— То, что не желаю участвовать в таком деле и возвращаюсь домой.

Зубы Эрминии, сжатые от гнева, скрипнули.

— Как хочешь, моя милая! Прошу одного: не удаляйся сейчас. Я знаю дом, где меня примут гостеприимно. Доведи меня туда и затем возвращайся, куда пожелаешь.

Инезилла согласилась. Ее особенно подстрекало любопытство узнать, что это был за дом, в котором госпожа ее могла гостить во всякое время дня и ночи. Женщины, договорившись, смело скрылись в лабиринте темных улиц и закоулков. Наконец госпожа Эрминия де Сент-Жермен остановилась около старого здания, на углу узенькой улицы. Это был дом де Канеллака.

Большое движение господствовало за стенами; слышен был звон железа о камни мостовой, ржание лошадей и голоса слуг, бросавшихся в разные стороны исполнять приказания.

«Что бы это значило?!» — подумала жена Бигона. Какое-то неприятное предчувствие и даже страх на минуту встревожили ее; она была не прочь бежать отсюда. Но Эрминия стояла тут же рядом, вооруженная и страшная, как амазонка Ариоста. Пришлось волей-неволей ожидать. Эрминия рукояткой шпаги постучала в дверь, и когда голова одного из бандитов выглянула, произнесла:

— Это ты, Проломи-Бок? Где находится ваш господин?

Узнав говорившую по голосу, Проломи-Бок приветливо отворил настежь обе половинки ворот. Находившаяся на дворе прислуга с удивлением поглядывала на новоприбывшего юношу, шпоры которого звенели по камням двора. Узнав, что Канеллак находится на втором этаже, Эрминия шепнула что-то на ухо Проломи-Боку и пошла к старому барону.
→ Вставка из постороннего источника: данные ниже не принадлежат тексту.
-- ==== Sys2Proof/Machine/BootOps.lean ====
section
/-! DEFINITION. Machine/BootOps.lean: the steps of a start, their methods and marks (R1111 to R1124). -/
namespace Sys2Proof.Machine

/-- Change the BOOT block. -/
def State.onBoot (f : Boot → Boot) (s : State) : State := { s with boot := f s.boot }

/-- Change the SYS block. -/
def State.onSys (f : Sys → Sys) (s : State) : State := { s with sys := f s.sys }

/-- Change what outlives AON power. -/
def State.onDie (f : Rec → Rec) (s : State) : State := { s with die := f s.die }

/-- A stored-configuration bank. -/
def Rec.bank (r : Rec) (k : Nat) : CfgBank := if k = 0 then r.cfg0 else r.cfg1

/-- The bank in use: the complete one, or of two the one with the later GEN (R856, R1175). -/
def Rec.inUse (r : Rec) : Option Nat :=
  match r.cfg0.complete, r.cfg1.complete with
  | true, true => if (r.cfg1.gen - r.cfg0.gen).toNat < 2 ^ 31 then some 1 else some 0
  | true, false => some 0
  | false, true => some 1
  | false, false => none

/-- Set bit `n` of a step mask. -/
def stepBit (n : Nat) : BitVec 16 := BitVec.ofNat 16 (2 ^ n)

/-- A step is mandatory (R1111). -/
def mandatory (n : Nat) : Bool := decide (n ≤ 7)

/-- A step is marked (R1116). -/
def State.marked (s : State) (n : Nat) : Bool := s.die.marks.getLsbD n

/-- A step whose preconditions are absent is neither run nor failed (R1115, R1123). -/
def State.stepAbsent (s : State) (n : Nat) : Bool :=
  if n ≤ 7 then false
  else if n = 8 then decide (s.boot.startTarget = .safe)
  else !s.boot.optional || (decide (n = 9) && decide (s.turns = 0)) || (decide (n = 14) && s.boot.noDisk) ||
    (decide (10 ≤ n ∧ n ≤ 13) && !bitOf (s.lsReg (n - 10) 0) 31)

/-- Log a step in OD 5800:05 (R1149). -/
def State.logStep (n method outcome us : Nat) (s : State) : State :=
  s.onBoot fun b => { b with lastStart := modAt b.lastStart (n - 1) fun _ =>
    { method := method, outcome := outcome, duration := us } }

/-- A step has ended, or is absent or skipped. -/
def State.endStep (n : Nat) (s : State) : State :=
  s.onBoot fun b => { b with running := b.running &&& ~~~(stepBit n), ended := b.ended ||| stepBit n }

/-- Start without the disk: NO_DISK, and DSK is turned off (R1119). -/
def State.withoutDisk (s : State) : State :=
  let t := s.onBoot fun b => { b with noDisk := true }
  if t.dom .dsk = .off then t
  else ((t.spnStop).runSeq .mode (t.pwr.seq ++ [.dom .dsk .off]))

/-! ## The journal at a start (R441, R1004) -/

/-- The parts of a POWER_LOSS record that name tokens: number and state (R1096). -/
def lossTokens (p : List Byte) : List Nat :=
  ((List.range 8).map fun i => leAt p (5 * i) 4).filter fun n => decide (n ≠ 0xFFFFFFFF)

/-- The journal holds the end record of a token (R943). -/
def Journal.hasEnd (j : Journal) (num : Nat) : Bool :=
  (j.medium ++ j.pool).any fun r => decide (leAt r.bytes 17 1 = 1) && decide (leAt r.bytes 20 4 = num)

/-- The end record of a token that a power loss spoiled: what the power-loss record does not hold is free (R1004).
DESIGN CHOICE, log entry 44. -/
def lossBody (i : GItem) (num free : Nat) : List Byte :=
  u64le i.time.toNat ++ [BitVec.ofNat 8 i.tstat, 1#8, 7#8, 22#8] ++ u32le num ++ leBytes 64 free

/-- Journal the tokens of the latest power-loss record (R1004). -/
def State.lossRecords (s : State) : State :=
  if !s.die.lossDue then s
  else
    let all := s.die.ofKind 3
    let last := (all.map fun i => i.time.toNat).foldl max 0
    let named : List GItem := all.filter fun i => decide (i.time.toNat = last ∧ i.part ≠ 0)
    let toks := named.flatMap fun i => (lossTokens i.payload).map fun n => (i, n)
    let s1 := toks.foldl (fun t p =>
      if t.jrn.hasEnd p.2 then t
      else match t.jrnPlace 1025 with
        | (u, some (f, n)) => (u.jrnAppend f n (lossBody p.1 p.2 t.fresh)).used
        | (_, none) => t) s
    s1.onDie fun d => { d with lossDue := false }

/-- The records whose four parts follow one another (R1096). -/
def spillsOf : List GItem → List JRec
  | [] => []
  | a :: t =>
    (match t with
      | b :: c :: d :: _ =>
        if a.part = 0 ∧ b.part = 1 ∧ c.part = 2 ∧ d.part = 3 then
          [{ seq := leAt a.payload 0 8, bytes := (a.payload ++ b.payload ++ c.payload ++ d.payload).take 128 }]
        else []
      | _ => []) ++ spillsOf t

/-- Put a record in its place by SEQ. -/
def insertRec (l : List JRec) (r : JRec) : List JRec :=
  (l.takeWhile fun x => decide (x.seq < r.seq)) ++ r :: l.dropWhile fun x => decide (x.seq < r.seq)

/-- The spilled records that the ring does not hold and has room for (R441, R946). -/
def State.spills (s : State) : List JRec :=
  let j := s.jrn
  ((spillsOf (s.die.ofKind 14)).filter fun r => decide (r.seq < j.next ∧ j.next ≤ r.seq + j.cap ∧ r.seq < j.acked + j.cap) &&
    !(j.medium.any fun x => decide (x.seq = r.seq))).foldl insertRec []

/-- The journal's last SEAL agrees with the latest Glume anchor (R1111, R1114). -/
def State.sealsAgree (s : State) : Bool :=
  match s.die.anchor with
  | none => true
  | some a => match (s.spills.foldl insertRec s.jrn.medium).getLast? with
    | some r => decide (slice r.bytes 96 32 = a.2)
    | none => false

/-- What step 14 does once the seals agree: the tokens of a power-loss record, and the spilled records (R441, R1004). -/
def State.journalStep (s : State) : State :=
  let s1 := if s.on .dsk && s.diskReady then s.onJrn fun j => { j with medium := s.spills.foldl insertRec j.medium } else s
  s1.lossRecords

/-- What a skipped optional step leaves undone (R1111, R1118, R1119, R277). -/
def State.skipStep (n : Nat) (s : State) : State :=
  if n = 9 then s.withoutDisk
  else if 10 ≤ n ∧ n ≤ 13 then (s.disableStation (n - 10)).onLs (n - 10) fun t => { t with bootDisabled := true }
  else if n = 14 then s.lossRecords
  else s

/-- What a step names in its entry (R1124): the bank that step 4 loads, the domain of step 8, the station of steps 10 to
13. -/
def State.bootInst (s : State) (n method inst : Nat) : Nat :=
  match n with
  | 4 => if method = 1 then 1 - s.die.imgActive else s.die.imgActive
  | 8 => inst
  | 10 | 11 | 12 | 13 => n - 10
  | _ => 0

/-- The payload of a BOOT_STEP entry (R1096, R1124). A set that step 4 does not load is behind source 9 (R1128). -/
def State.bootPayload (s : State) (n method inst0 cause0 arg : Nat) : List Byte :=
  let inst := s.bootInst n method inst0
  let cause := if n = 4 then 9 else cause0
  let b := if inst = 0 then s.die.img0 else s.die.img1
  let detail := match n with
    | 4 => u32le inst ++ u32le b.version
    | 7 => leBytes 8 arg
    | 9 => u32le (s.readReg 0x5C0000).toNat
    | 10 | 11 | 12 | 13 => u32le (s.readReg (lsBase (n - 10) + 8)).toNat
    | _ => []
  padTo 40 ([BitVec.ofNat 8 n, BitVec.ofNat 8 method, BitVec.ofNat 8 inst, 0#8] ++ u32le cause ++
    u32le s.die.startCount ++ detail)

/-- A failed step: its mark, its entry and source 8 (R1116). -/
def State.markStep (n method inst cause arg : Nat) (s : State) : State :=
  ((s.onDie fun d => { d with marks := d.marks ||| stepBit n }).glume 7 true 0
    (s.bootPayload n method inst cause arg)).raise 8

/-- An optional step has failed: its mark, its entry, and the skip that follows from the moment of failure (R1113,
R1116, R1118). -/
def State.optionalFailed (n inst cause us arg : Nat) (s : State) : State :=
  let s1 := (s.markStep n 0 inst cause arg).logStep n 0 1 us
  let s2 := if n = 8 then s1.raise 252 else s1
  ((s2.onBoot fun b => { b with alt := b.alt ||| stepBit n }).endStep n).skipStep n

/-- A running step fails by itself: SPN enters FAULT or the load fails, and the polygon unit of a station faults
(R1114); the source behind it. -/
def State.stepBroken (s : State) (n : Nat) : Option Nat :=
  if !s.boot.running.getLsbD n then none
  else if n = 9 then
    (if !s.on .dsk then none else if s.spn.st = .fault then some 138 else if s.srv.st = .fault then some 135
      else if s.srv.st = .parking then some 128 else none)
  else if 10 ≤ n ∧ n ≤ 13 ∧ s.on .eng ∧ (s.unitsOfStation (n - 10)).any fun u => decide ((s.du u).st = .fault) then some 160
  else none

/-- What a step does as it begins. -/
def State.beginStep (n : Nat) (s : State) : State :=
  match n with
  | 3 => s.planTo .service
  | 9 => s.spnStart
  | 10 | 11 | 12 | 13 => s.enableStation (n - 10)
  | 15 => s.calStartUp
  | _ => s

/-- Begin a step by the method that its mark asks for (R1112, R1115, R1117, R1121). -/
def State.takeStep (n : Nat) (s : State) : State :=
  let b := stepBit n
  if s.stepAbsent n then
    let t := (s.logStep n 3 0 0).endStep n
    if n = 9 ∧ t.boot.optional then t.withoutDisk else if n = 14 ∧ t.boot.optional then t.lossRecords else t
  else if s.marked n && !s.boot.primaryFirst then
    let t := (s.onBoot fun x => { x with alt := x.alt ||| b }).raise 11
    if mandatory n then
      (t.onBoot fun x => { x with running := x.running ||| b, byAlt := x.byAlt ||| b }).beginStep n
    else ((t.logStep n 2 0 0).endStep n).skipStep n
  else (s.onBoot fun x => { x with running := x.running ||| b, byAlt := x.byAlt &&& ~~~b }).beginStep n

/-- Begin the steps of a list that have neither ended nor begun. -/
def State.takeSteps (l : List Nat) (s : State) : State :=
  l.foldl (fun t n => if (t.boot.ended ||| t.boot.running).getLsbD n then t else t.takeStep n) s

/-- The first step of a list that has not ended. -/
def State.nextStep (s : State) (l : List Nat) : Option Nat := l.find? fun n => !s.boot.ended.getLsbD n

/-- Steps 1 to 8 run one after another (R1111). -/
def State.runSteps : Nat → State → State
  | 0, s => s
  | k + 1, s =>
    if s.boot.running ≠ 0 then s
    else match s.nextStep [1, 2, 3, 4, 5, 6, 7, 8] with
      | none => s
      | some n => State.runSteps k (s.takeStep n)

/-- Steps 9 to 13 run at the same time; 14 and 15 follow them (R1111). -/
def State.runOptional (s : State) : State :=
  if s.boot.optional then
    let s1 := s.takeSteps [9, 10, 11, 12, 13]
    let s2 := if s1.boot.running = 0 then s1.takeSteps [14] else s1
    if s2.boot.running = 0 then s2.takeSteps [15] else s2
  else s

/-- Every step of the start has ended. -/
def State.stepsOver (s : State) : Bool :=
  decide (s.boot.running = 0) && (!s.boot.optional || (s.nextStep [9, 10, 11, 12, 13, 14, 15]).isNone)

/-- The start or the run of its steps is given up. -/
def State.dropStart (s : State) : State :=
  s.onBoot fun b => { b with starting := false, running := 0, optional := false, serviceStep := 0 }

/-- The image bank that a start loads is the active one: a trial that it cuts short leaves no fallback (R1136). -/
def ImgBank.inForce (b : ImgBank) : ImgBank := { b with state := if b.state = 3 then 2 else b.state }

/-- A start begins (R1111, R1123, R1148): the count, the mode that it is to reach, and step 1. During a trial the former
active bank is used (R1136). DEDUCED, log entry 61. -/
def State.bootStart (t : Mode) (primaryFirst : Bool) (s : State) : State :=
  let goal := if s.sys.safeLocked then .safe else t
  let s1 := s.onBoot fun b =>
    { b with starting := true, halted := false, noDisk := false, running := 0, ended := 0, byAlt := 0, alt := 0,
             startTarget := goal, safeCause := false, optional := decide (goal = .ready), primaryFirst := primaryFirst,
             lastStart := (List.range 15).map fun i =>
               if (goal ≠ .ready ∧ 8 ≤ i) ∨ (goal = .safe ∧ i = 7) then { method := 3 } else {},
             serviceStep := 0, cmdStatus := 0, trial := false,
             updStep := 0, reverting := false, handback := none,
             updState := if b.trial ∨ b.updState = 2 then 1 else b.updState }
  let s2 := s1.onDie fun d =>
    { d with startCount := (d.startCount + 1) % 2 ^ 32
             img0 := if d.imgActive = 0 then d.img0.inForce else d.img0
             img1 := if d.imgActive = 0 then d.img1 else d.img1.inForce }
  let s3 := s2.onSys fun y =>
    { y with transit := true, target := if goal = .safe then .safe else .service, safeCount := 0, startDue := false, failovers := 0,
             pairA := .inReset, pairB := .inReset, rejoinA := none, rejoinB := none,
             missA := false, missB := false }
  let s4 := s3.onCal fun c => { c with startBad := false }
  State.runSteps 8 s4

end Sys2Proof.Machine
end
Дверь во двор вдруг заперлась, и бедная жена Бигона, горько сожалея о своем любопытстве, очутилась среди одиннадцати негодяев, обычаи которых были ей уже немного знакомы, так как они-то ее и арестовали некогда в лесах Мессиака, когда она путешествовала с Иеронимом Паскалем. Их глаза блестели так выразительно, что не оставалось сомнения в их намерениях. Но прикрывая смущение наружным спокойствием, Инезилла уселась возле камина, где горел яркий огонь.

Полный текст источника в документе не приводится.